/-- Routing tables and the epoch flip (R337, R338, R431): only the version not injected is written, and not while a flip is armed
or before it may be; ARM arms the flip for a tick that R74 lets pass, announced by an active manager, is refused with R74's status
for another, and is busy while one is armed; CANCEL disarms it. Counting boards (R347): only the inactive bank is written, and not
while a switch is armed; ARM checks the inactive bank and arms the switch, or names the first failing port and window and
completes MALFORMED; CANCEL disarms it. A CANCEL with nothing armed is MALFORMED. -/
def Obligations.RouterRegistersWrite : Prop :=
  (∀ (s t : State) (port : Fin 16) (p : Packet) (w : Word),
     let k := cmdSlot 0x41 p
     let a := Packet.regAddr (p.ofCmd 0x41)
     (s.AdmitsWrite port p .route w t →
       ((a - 0x800000) / 0x40000 ≠ t.rtr.inject → t.rtr.flipArmed = none → t.rtr.oldWritable = true → a % 0x40000 < 0x700 →
         exec (.routingTableWrite port p) s = .next (State.complete { t with rtr := { t.rtr with
           table := wordPut t.rtr.table a (w &&& BitVec.ofNat 32 (routeMask a)) } } k stOk)) ∧
       ((a - 0x800000) / 0x40000 = t.rtr.inject ∨ t.rtr.flipArmed ≠ none ∨ t.rtr.oldWritable = false →
         exec (.routingTableWrite port p) s = .next (t.complete k stBusy))) ∧
     (s.AdmitsWrite port p (.page .rtr 0 0x80C) w t →
       let tick := t.regTick 0x20804 0x20808
       let armed : State := { t with rtr := { t.rtr with flipArmed := some tick } }
       (wbit w 0 = true → wbit w 1 = false → t.rtr.flipArmed = none → t.tickRule tick = stOk →
         exec (.flipArm port p) s = .next (State.complete
           (if t.mgr.role = 2 then armed.notify 1 t.ep tick (1 - t.rtr.inject) else armed) k stOk)) ∧
       (wbit w 0 = true → wbit w 1 = false → t.rtr.flipArmed = none → t.tickRule tick ≠ stOk →
         exec (.flipArm port p) s = .next (t.complete k (t.tickRule tick))) ∧
       (wbit w 0 = true → wbit w 1 = false → t.rtr.flipArmed ≠ none → exec (.flipArm port p) s = .next (t.complete k stBusy)) ∧
       (wbit w 0 = false → wbit w 1 = true → t.rtr.flipArmed ≠ none →
         exec (.flipCancel port p) s = .next (State.complete { t with rtr := { t.rtr with flipArmed := none } } k stOk)) ∧
       (wbit w 1 = true → t.rtr.flipArmed = none → exec (.flipCancel port p) s = .next (t.complete k stMalformed)))) ∧
  (∀ (s t : State) (port : Fin 16) (p : Packet) (w : Word),
     let k := cmdSlot 0x41 p
     let a := Packet.regAddr (p.ofCmd 0x41)
     (s.AdmitsWrite port p .board w t →
       (a % 0x8000 / 0x4000 ≠ t.rtr.boardActive → t.rtr.boardArmed = none →
         exec (.boardWindowWrite port p) s = .next (State.complete { t with rtr := { t.rtr with
           board := wordPut t.rtr.board a (w &&& BitVec.ofNat 32 (boardMask a)) } } k stOk)) ∧
       (a % 0x8000 / 0x4000 = t.rtr.boardActive ∨ t.rtr.boardArmed ≠ none →
         exec (.boardWindowWrite port p) s = .next (t.complete k stBusy))) ∧
     (s.AdmitsWrite port p (.page .rtr 0 0x83C) w t →
       let tick := t.regTick 0x20834 0x20838
       (wbit w 0 = true → wbit w 1 = false → t.rtr.boardArmed = none → t.tickRule tick = stOk →
         (t.boardFail (1 - t.rtr.boardActive) = none → exec (.boardArm port p) s =
           .next (State.complete { t with rtr := { t.rtr with boardArmed := some tick, boardBad := false } } k stOk)) ∧
         (∀ q n, t.boardFail (1 - t.rtr.boardActive) = some (q, n) → exec (.boardArm port p) s =
           .next (State.complete (State.raise { t with rtr := { t.rtr with boardBad := true, badPort := q, badWindow := n } }
             .rtr 0 3) k stMalformed))) ∧
       (wbit w 0 = true → wbit w 1 = false → t.rtr.boardArmed = none → t.tickRule tick ≠ stOk →
         exec (.boardArm port p) s = .next (t.complete k (t.tickRule tick))) ∧
       (wbit w 0 = true → wbit w 1 = false → t.rtr.boardArmed ≠ none → exec (.boardArm port p) s = .next (t.complete k stBusy)) ∧
       (wbit w 0 = false → wbit w 1 = true → t.rtr.boardArmed ≠ none →
         exec (.boardCancel port p) s = .next (State.complete { t with rtr := { t.rtr with boardArmed := none } } k stOk)) ∧
       (wbit w 1 = true → t.rtr.boardArmed = none → exec (.boardCancel port p) s = .next (t.complete k stMalformed))))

---------------

_Action item_.
Return, word for word, every line from the top of the entries down to the line that holds "while a switch", both included.

_Answer below_.
/-- Routing tables and the epoch flip (R337, R338, R431): only the version not injected is written, and not while a flip is armed
or before it may be; ARM arms the flip for a tick that R74 lets pass, announced by an active manager, is refused with R74's status
for another, and is busy while one is armed; CANCEL disarms it. Counting boards (R347): only the inactive bank is written, and not
while a switch is armed; ARM checks the inactive bank and arms the switch, or names the first failing port and window and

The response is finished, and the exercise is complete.